В ущелье их остановили на посту: фанерная будка, до окон обложенная бетонными блоками, а в стороне бронемашина. Документы проверяли местные милиционеры.

– Далеко едем?

– До башенного комплекса.

– А это кто с тобой?

– Французская корреспондентка.

В это время Катрин звонила куда-то по мобильному телефону.

– Куда Вы звоните? – спросил милиционер.

– Москва, где наше посольство. Я сообщать все пункт, где я пришла. Я иметь разрешени на съемка ваша архитектура. Вы можете спросить ваша министерства культюр. Мой фамиль Кондье. Катрин Кондье.

– У Вас есть документы?

– Да. Пошалюйста.

Она протянула милиционеру свои документы. Тот отошел с ними к будке. С полчаса его не было.
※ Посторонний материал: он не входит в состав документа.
/-- R156: NIGHT BEGIN. Refused outside STANDBY, while the evacuation input is active, and for a map with a fault; each
reply carries the mode record, which is R155 as log 18 reads it. Else the night begins: zones open, wash records
cleared, every mark that is not EMPTY ARMED, the clock at 0 and running, every machine's count of misses cleared and
its beacon timer started unless it is LOST, the host silence timer started; that is all where no machine waits and no
mark stands at time 0. (The offers to machines that wait are left out of this part.) R156, R167: the marks that stand
at time 0 fire as the night begins, whatever state they stood in; one whose action is RECALL leaves the part recalling.
-/
def Obligations.NightBeginOpensTheNight : Prop :=
  (∀ (ref : Byte) (s : State), s.takesCommand ⟨0x07#8, ref, []⟩ = true →
     let run := exec (.nightBegin ref []) s
     let out (st : Status) (d : ReplyData) := turnedAway ⟨0x07#8, ref, []⟩ st d s
     let before : ReplyData := .modeRecord s.control.modeRecord
     let k := { s.control with
       mode := .night, clock := 0, clockRunning := true, clockDue := s.control.now + 1000
       zones := s.control.zones.each fun _ _ => true
       silence := if s.control.timing.hostSilence = 0 then none
                  else some (s.control.now + s.control.timing.hostSilence * 1000) }
     (s.control.mode ≠ .standby → run = out .refusedMode before) ∧
     (s.control.mode = .standby → (s.evac.level = true → run = out .refusedState before) ∧
       (s.evac.level = false → ∀ fault, s.floor.mapFault = some fault →
         run = out .mapFault (.nightBeginFault s.control.modeRecord fault)) ∧
       (s.evac.level = false → s.floor.mapFault = none → NobodyWaits s.floor →
         (∀ i a, s.marks.look i ≠ some (.armed 0 a) ∧ s.marks.look i ≠ some (.fired 0 a)) → TablesKept s →
         run = answers 0x07#8 ref .done (.modeRecord k.modeRecord) (fun u =>
           { u with
             control := k
             marks := u.marks.each fun _ m => match m with
               | .fired t a => .armed t a
               | other => other
             floor := { u.floor with
               cells := u.floor.cells.each fun _ c => { c with washes := 0, lastWashed := none }
               machines := u.floor.machines.each fun _ x =>
                 { x with
                   misses := 0, lastBeacon := none
                   beaconTimer := if x.state = .lost then x.beaconTimer
                                  else some (s.control.now + s.control.timing.beaconInterval * 1000) } } }) s))) ∧
  (∀ (ref : Byte) (s : State), s.takesCommand ⟨0x07#8, ref, []⟩ = true → TablesKept s →
     s.control.mode = .standby → s.evac.level = false → s.floor.mapFault = none →
     let stands (i time : Nat) (a : MarkAction) : Prop :=
       s.marks.look i = some (.armed time a) ∨ s.marks.look i = some (.fired time a)
     ∃ t, exec (.nightBegin ref []) s = .next t ∧ Answered ⟨0x07#8, ref, []⟩ .done (.modeRecord t.control.modeRecord) s t ∧
       t.control.clock = 0 ∧ t.control.clockRunning = true ∧ t.control.clockDue = s.control.now + 1000 ∧
       (∀ i time a, stands i time a →
         t.marks.look i = some (if time = 0 then .fired time a else .armed time a)) ∧
       (∀ i, s.marks.look i = some .empty → t.marks.look i = some .empty) ∧
       ((∃ i, stands i 0 .recalling) →
         t.control.mode = .recalling ∧ t.control.recallReason = some .mark ∧ t.control.silence = none) ∧
       ((∀ i, ¬ stands i 0 .recalling) → t.control.mode = .night ∧ t.control.recallReason = s.control.recallReason) ∧
       ∀ n, (∀ i a, stands i 0 a → a ≠ .zoneClose n) → n < 32 → t.control.zones.look n = some true)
Они куда-то звонили, выясняли, что к чему.

Вместе с милиционером пришел русский в военной форме. Они вдвоем досмотрели машину. Асхаба и пассажирку попросили выйти. Они вышли. Открыли багажник. Тщательно осмотрели аппаратуру.

Милиционер открыл шлагбаум.

– Езжайте. Когда будете возвращаться?

– Через два дня.

– Счастливого пути! – милиционер улыбнулся, моргнул Асхабу и что-то добавил по-своему.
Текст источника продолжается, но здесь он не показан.